PROBLEM DETAILS: Quote the lines below exactly, from the one that holds "def State.loadBusy (s" through the final line of the records, and only those.

RAW DATA:
/-- Step 5 of the boot (R498): the first image that passes, or the cause of the last failure in BOOT_ERR. Whether the shepherd has an image. -/
def State.bootImage (s : State) (x : Shep) (storeErr : Bool) : Bool × State :=
  let err := fun (e : Nat) => (false, s.pPut x LCS_FW_INFO fLCS_FW_INFO_BOOT_ERR e)
  let sel := s.dGet RST_STRAPS fRST_STRAPS_BOOT_SEL
  if s.fuses.life = 4 then err 6
  else if sel = 3 then err 7
  else if sel = 2 then
    match (s.sh x).loaded with
    | some img => (true, s.runImage x none img)
    | none => (false, s)
  else if storeErr then err 5
  else
    let first := if sel = 0 then s.store.primary else 1 - s.store.primary
    let second := 1 - first
    if s.slotErr first = 0 then (true, s.runImage x (some first) ((s.slotImage first).getD []))
    else if s.slotErr second = 0 then (true, s.runImage x (some second) ((s.slotImage second).getD []))
    else err (s.slotErr second)

/-! ### The load window (R540, R541) -/

/-- Bytes of the load buffer (R540). -/
def Part.loadBytes (p : Part) : Nat := if p = .gl3220 then 29360128 else 33554432

def State.loadBusy (s : State) (x : Shep) : Bool := decide (s.pGet x GLB_LOAD_CTRL fGLB_LOAD_CTRL_BUSY = 1)
def State.badLoad (s : State) (x : Shep) : State := s.pFlag x GLB_STATUS fGLB_STATUS_BAD_LOAD

/-- A write to GLB_LOAD_CTRL of a shepherd (R541). -/
def State.writeLoadCtrl (s : State) (x : Shep) (v : Word) : State :=
  let len := fGLB_LOAD_CTRL_LENGTH.get v
  let start := decide (fGLB_LOAD_CTRL_START.get v = 1)
  if s.loadBusy x || (start && decide (len = 0 ∨ s.part.loadBytes < len)) then s.badLoad x
  else
    let s := s.pPut x GLB_LOAD_CTRL fGLB_LOAD_CTRL_LENGTH len
    if start then s.pPut x GLB_LOAD_CTRL fGLB_LOAD_CTRL_BUSY 1 else s

/-- A write to GLB_LOAD_PAGE, and to the load window at byte offset `o` of the page. -/
def State.writeLoadPage (s : State) (x : Shep) (v : Word) : State :=
  if s.loadBusy x then s.badLoad x else s.pPut x GLB_LOAD_PAGE fGLB_LOAD_PAGE_PAGE (fGLB_LOAD_PAGE_PAGE.get v)

def State.writeLoadWin (s : State) (x : Shep) (o : Nat) (v : Word) : State :=
  if s.loadBusy x then s.badLoad x
  else
    let a := s.pGet x GLB_LOAD_PAGE fGLB_LOAD_PAGE_PAGE * 1048576 + o
    if s.part.loadBytes ≤ a then s.pFlag x GLB_STATUS fGLB_STATUS_ABSENT_WR
    else s.modSh x fun h => { h with loadBuf := Tab.set h.loadBuf 0 (a / 4) v }

/-- The first `n` bytes of the load buffer. -/
def ShepSt.loadImage (h : ShepSt) (n : Nat) : List Byte :=
  ((List.range ((n + 3) / 4)).flatMap fun i => leBytes 4 (Tab.get h.loadBuf 0 i).toNat).take n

ANSWER BOX:
def State.loadBusy (s : State) (x : Shep) : Bool := decide (s.pGet x GLB_LOAD_CTRL fGLB_LOAD_CTRL_BUSY = 1)
def State.badLoad (s : State) (x : Shep) : State := s.pFlag x GLB_STATUS fGLB_STATUS_BAD_LOAD

/-- A write to GLB_LOAD_CTRL of a shepherd (R541). -/
def State.writeLoadCtrl (s : State) (x : Shep) (v : Word) : State :=
  let len := fGLB_LOAD_CTRL_LENGTH.get v
  let start := decide (fGLB_LOAD_CTRL_START.get v = 1)
  if s.loadBusy x || (start && decide (len = 0 ∨ s.part.loadBytes < len)) then s.badLoad x
  else
    let s := s.pPut x GLB_LOAD_CTRL fGLB_LOAD_CTRL_LENGTH len
    if start then s.pPut x GLB_LOAD_CTRL fGLB_LOAD_CTRL_BUSY 1 else s

/-- A write to GLB_LOAD_PAGE, and to the load window at byte offset `o` of the page. -/
def State.writeLoadPage (s : State) (x : Shep) (v : Word) : State :=
  if s.loadBusy x then s.badLoad x else s.pPut x GLB_LOAD_PAGE fGLB_LOAD_PAGE_PAGE (fGLB_LOAD_PAGE_PAGE.get v)

def State.writeLoadWin (s : State) (x : Shep) (o : Nat) (v : Word) : State :=
  if s.loadBusy x then s.badLoad x
  else
    let a := s.pGet x GLB_LOAD_PAGE fGLB_LOAD_PAGE_PAGE * 1048576 + o
    if s.part.loadBytes ≤ a then s.pFlag x GLB_STATUS fGLB_STATUS_ABSENT_WR
    else s.modSh x fun h => { h with loadBuf := Tab.set h.loadBuf 0 (a / 4) v }

/-- The first `n` bytes of the load buffer. -/
def ShepSt.loadImage (h : ShepSt) (n : Nat) : List Byte :=
  ((List.range ((n + 3) / 4)).flatMap fun i => leBytes 4 (Tab.get h.loadBuf 0 i).toNat).take n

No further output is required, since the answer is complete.